## Work instruction
Print the listing in full, with no character changed.

## Study material
-- ==== Sys2Proof/Machine/Atomic.lean ====
section
/-! DEFINITION. Atomic memory instructions (spec/45_a_atomic.md R340 to R352). `aq` and `rl` are decoded and ignored (R145). The
alignment check comes first; a device address is refused (R145, R340, U63). -/

namespace Sys2Proof.Machine

/-- The common shape of every AMO (R343 to R351): read, store `f` of the old value and `x[rs2]`, old value in `rd`. -/
def amoOp (f : Word → Word → Word) (rd rs2 rs1 : Reg) (s : State) : Result :=
  if misaligned (readReg s rs1) 4 then .next (storeMisaligned (readReg s rs1) s)
  else if (placeOf s.cfg (readReg s rs1)).isDevice then .refused .atomicOnDevice
  else
    match memRead (readReg s rs1) 4 s with
    | .error r => .refused r
    | .ok (t, s1) =>
      match memWrite (readReg s rs1) 4 (f t (readReg s rs2)) s1 with
      | .error r => .refused r
      | .ok s2 => retireWrite rd t 4#32 s2

/-- R341: load the word and reserve it. -/
def execLrW (rd rs1 : Reg) (_aq _rl : BitVec 1) (s : State) : Result :=
  if misaligned (readReg s rs1) 4 then .next (loadMisaligned (readReg s rs1) s)
  else if (placeOf s.cfg (readReg s rs1)).isDevice then .refused .atomicOnDevice
  else
    match memRead (readReg s rs1) 4 s with
    | .error r => .refused r
    | .ok (v, s1) => retireWrite rd v 4#32 { s1 with reservation := some (readReg s rs1) }

/-- The `sc.w` at `a` succeeds: a reservation of that word, and no spurious failure (R342, log 12). -/
def scSucceeds (a : Word) (s : State) : Bool := s.reservation == some a && !s.now.scFail

/-- R342: store if the reservation holds; 0 or 1 in `rd`; the reservation is gone either way. -/
def execScW (rd rs2 rs1 : Reg) (_aq _rl : BitVec 1) (s : State) : Result :=
  if misaligned (readReg s rs1) 4 then .next (storeMisaligned (readReg s rs1) s)
  else if (placeOf s.cfg (readReg s rs1)).isDevice then .refused .atomicOnDevice
  else if scSucceeds (readReg s rs1) s then
    match memWrite (readReg s rs1) 4 (readReg s rs2) { s with reservation := none } with
    | .error r => .refused r
    | .ok s1 => retireWrite rd 0#32 4#32 s1
  else retireWrite rd 1#32 4#32 { s with reservation := none }

/-- `f(t, s)` of `amoswap.w` (R343). -/
def amoSwap (_t v : Word) : Word := v
/-- `f(t, s)` of `amomin.w` (R348). -/
def amoMin (t v : Word) : Word := if ltSigned t v then t else v
/-- `f(t, s)` of `amomax.w` (R349). -/
def amoMax (t v : Word) : Word := if ltSigned v t then t else v
/-- `f(t, s)` of `amominu.w` (R350). -/
def amoMinu (t v : Word) : Word := if ltUnsigned t v then t else v
/-- `f(t, s)` of `amomaxu.w` (R351). -/
def amoMaxu (t v : Word) : Word := if ltUnsigned v t then t else v

/-- R343. -/
def execAmoswapW (rd rs2 rs1 : Reg) (_aq _rl : BitVec 1) (s : State) : Result :=
  amoOp amoSwap rd rs2 rs1 s

/-- R344. -/
def execAmoaddW (rd rs2 rs1 : Reg) (_aq _rl : BitVec 1) (s : State) : Result :=
  amoOp (· + ·) rd rs2 rs1 s

/-- R345. -/
def execAmoxorW (rd rs2 rs1 : Reg) (_aq _rl : BitVec 1) (s : State) : Result :=
  amoOp (· ^^^ ·) rd rs2 rs1 s

/-- R346. -/
def execAmoandW (rd rs2 rs1 : Reg) (_aq _rl : BitVec 1) (s : State) : Result :=
  amoOp (· &&& ·) rd rs2 rs1 s

/-- R347. -/
def execAmoorW (rd rs2 rs1 : Reg) (_aq _rl : BitVec 1) (s : State) : Result :=
  amoOp (· ||| ·) rd rs2 rs1 s

/-- R348. -/
def execAmominW (rd rs2 rs1 : Reg) (_aq _rl : BitVec 1) (s : State) : Result :=
  amoOp amoMin rd rs2 rs1 s

/-- R349. -/
def execAmomaxW (rd rs2 rs1 : Reg) (_aq _rl : BitVec 1) (s : State) : Result :=
  amoOp amoMax rd rs2 rs1 s

/-- R350. -/
def execAmominuW (rd rs2 rs1 : Reg) (_aq _rl : BitVec 1) (s : State) : Result :=
  amoOp amoMinu rd rs2 rs1 s

/-- R351. -/
def execAmomaxuW (rd rs2 rs1 : Reg) (_aq _rl : BitVec 1) (s : State) : Result :=
  amoOp amoMaxu rd rs2 rs1 s

end Sys2Proof.Machine
end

## Response
-- ==== Sys2Proof/Machine/Atomic.lean ====
section
/-! DEFINITION. Atomic memory instructions (spec/45_a_atomic.md R340 to R352). `aq` and `rl` are decoded and ignored (R145). The
alignment check comes first; a device address is refused (R145, R340, U63). -/

namespace Sys2Proof.Machine

/-- The common shape of every AMO (R343 to R351): read, store `f` of the old value and `x[rs2]`, old value in `rd`. -/
def amoOp (f : Word → Word → Word) (rd rs2 rs1 : Reg) (s : State) : Result :=
  if misaligned (readReg s rs1) 4 then .next (storeMisaligned (readReg s rs1) s)
  else if (placeOf s.cfg (readReg s rs1)).isDevice then .refused .atomicOnDevice
  else
    match memRead (readReg s rs1) 4 s with
    | .error r => .refused r
    | .ok (t, s1) =>
      match memWrite (readReg s rs1) 4 (f t (readReg s rs2)) s1 with
      | .error r => .refused r
      | .ok s2 => retireWrite rd t 4#32 s2

/-- R341: load the word and reserve it. -/
def execLrW (rd rs1 : Reg) (_aq _rl : BitVec 1) (s : State) : Result :=
  if misaligned (readReg s rs1) 4 then .next (loadMisaligned (readReg s rs1) s)
  else if (placeOf s.cfg (readReg s rs1)).isDevice then .refused .atomicOnDevice
  else
    match memRead (readReg s rs1) 4 s with
    | .error r => .refused r
    | .ok (v, s1) => retireWrite rd v 4#32 { s1 with reservation := some (readReg s rs1) }

/-- The `sc.w` at `a` succeeds: a reservation of that word, and no spurious failure (R342, log 12). -/
def scSucceeds (a : Word) (s : State) : Bool := s.reservation == some a && !s.now.scFail

/-- R342: store if the reservation holds; 0 or 1 in `rd`; the reservation is gone either way. -/
def execScW (rd rs2 rs1 : Reg) (_aq _rl : BitVec 1) (s : State) : Result :=
  if misaligned (readReg s rs1) 4 then .next (storeMisaligned (readReg s rs1) s)
  else if (placeOf s.cfg (readReg s rs1)).isDevice then .refused .atomicOnDevice
  else if scSucceeds (readReg s rs1) s then
    match memWrite (readReg s rs1) 4 (readReg s rs2) { s with reservation := none } with
    | .error r => .refused r
    | .ok s1 => retireWrite rd 0#32 4#32 s1
  else retireWrite rd 1#32 4#32 { s with reservation := none }

/-- `f(t, s)` of `amoswap.w` (R343). -/
def amoSwap (_t v : Word) : Word := v
/-- `f(t, s)` of `amomin.w` (R348). -/
def amoMin (t v : Word) : Word := if ltSigned t v then t else v
/-- `f(t, s)` of `amomax.w` (R349). -/
def amoMax (t v : Word) : Word := if ltSigned v t then t else v
/-- `f(t, s)` of `amominu.w` (R350). -/
def amoMinu (t v : Word) : Word := if ltUnsigned t v then t else v
/-- `f(t, s)` of `amomaxu.w` (R351). -/
def amoMaxu (t v : Word) : Word := if ltUnsigned v t then t else v

/-- R343. -/
def execAmoswapW (rd rs2 rs1 : Reg) (_aq _rl : BitVec 1) (s : State) : Result :=
  amoOp amoSwap rd rs2 rs1 s

/-- R344. -/
def execAmoaddW (rd rs2 rs1 : Reg) (_aq _rl : BitVec 1) (s : State) : Result :=
  amoOp (· + ·) rd rs2 rs1 s

/-- R345. -/
def execAmoxorW (rd rs2 rs1 : Reg) (_aq _rl : BitVec 1) (s : State) : Result :=
  amoOp (· ^^^ ·) rd rs2 rs1 s

/-- R346. -/
def execAmoandW (rd rs2 rs1 : Reg) (_aq _rl : BitVec 1) (s : State) : Result :=
  amoOp (· &&& ·) rd rs2 rs1 s

/-- R347. -/
def execAmoorW (rd rs2 rs1 : Reg) (_aq _rl : BitVec 1) (s : State) : Result :=
  amoOp (· ||| ·) rd rs2 rs1 s

/-- R348. -/
def execAmominW (rd rs2 rs1 : Reg) (_aq _rl : BitVec 1) (s : State) : Result :=
  amoOp amoMin rd rs2 rs1 s

/-- R349. -/
def execAmomaxW (rd rs2 rs1 : Reg) (_aq _rl : BitVec 1) (s : State) : Result :=
  amoOp amoMax rd rs2 rs1 s

/-- R350. -/
def execAmominuW (rd rs2 rs1 : Reg) (_aq _rl : BitVec 1) (s : State) : Result :=
  amoOp amoMinu rd rs2 rs1 s

/-- R351. -/
def execAmomaxuW (rd rs2 rs1 : Reg) (_aq _rl : BitVec 1) (s : State) : Result :=
  amoOp amoMaxu rd rs2 rs1 s

end Sys2Proof.Machine
end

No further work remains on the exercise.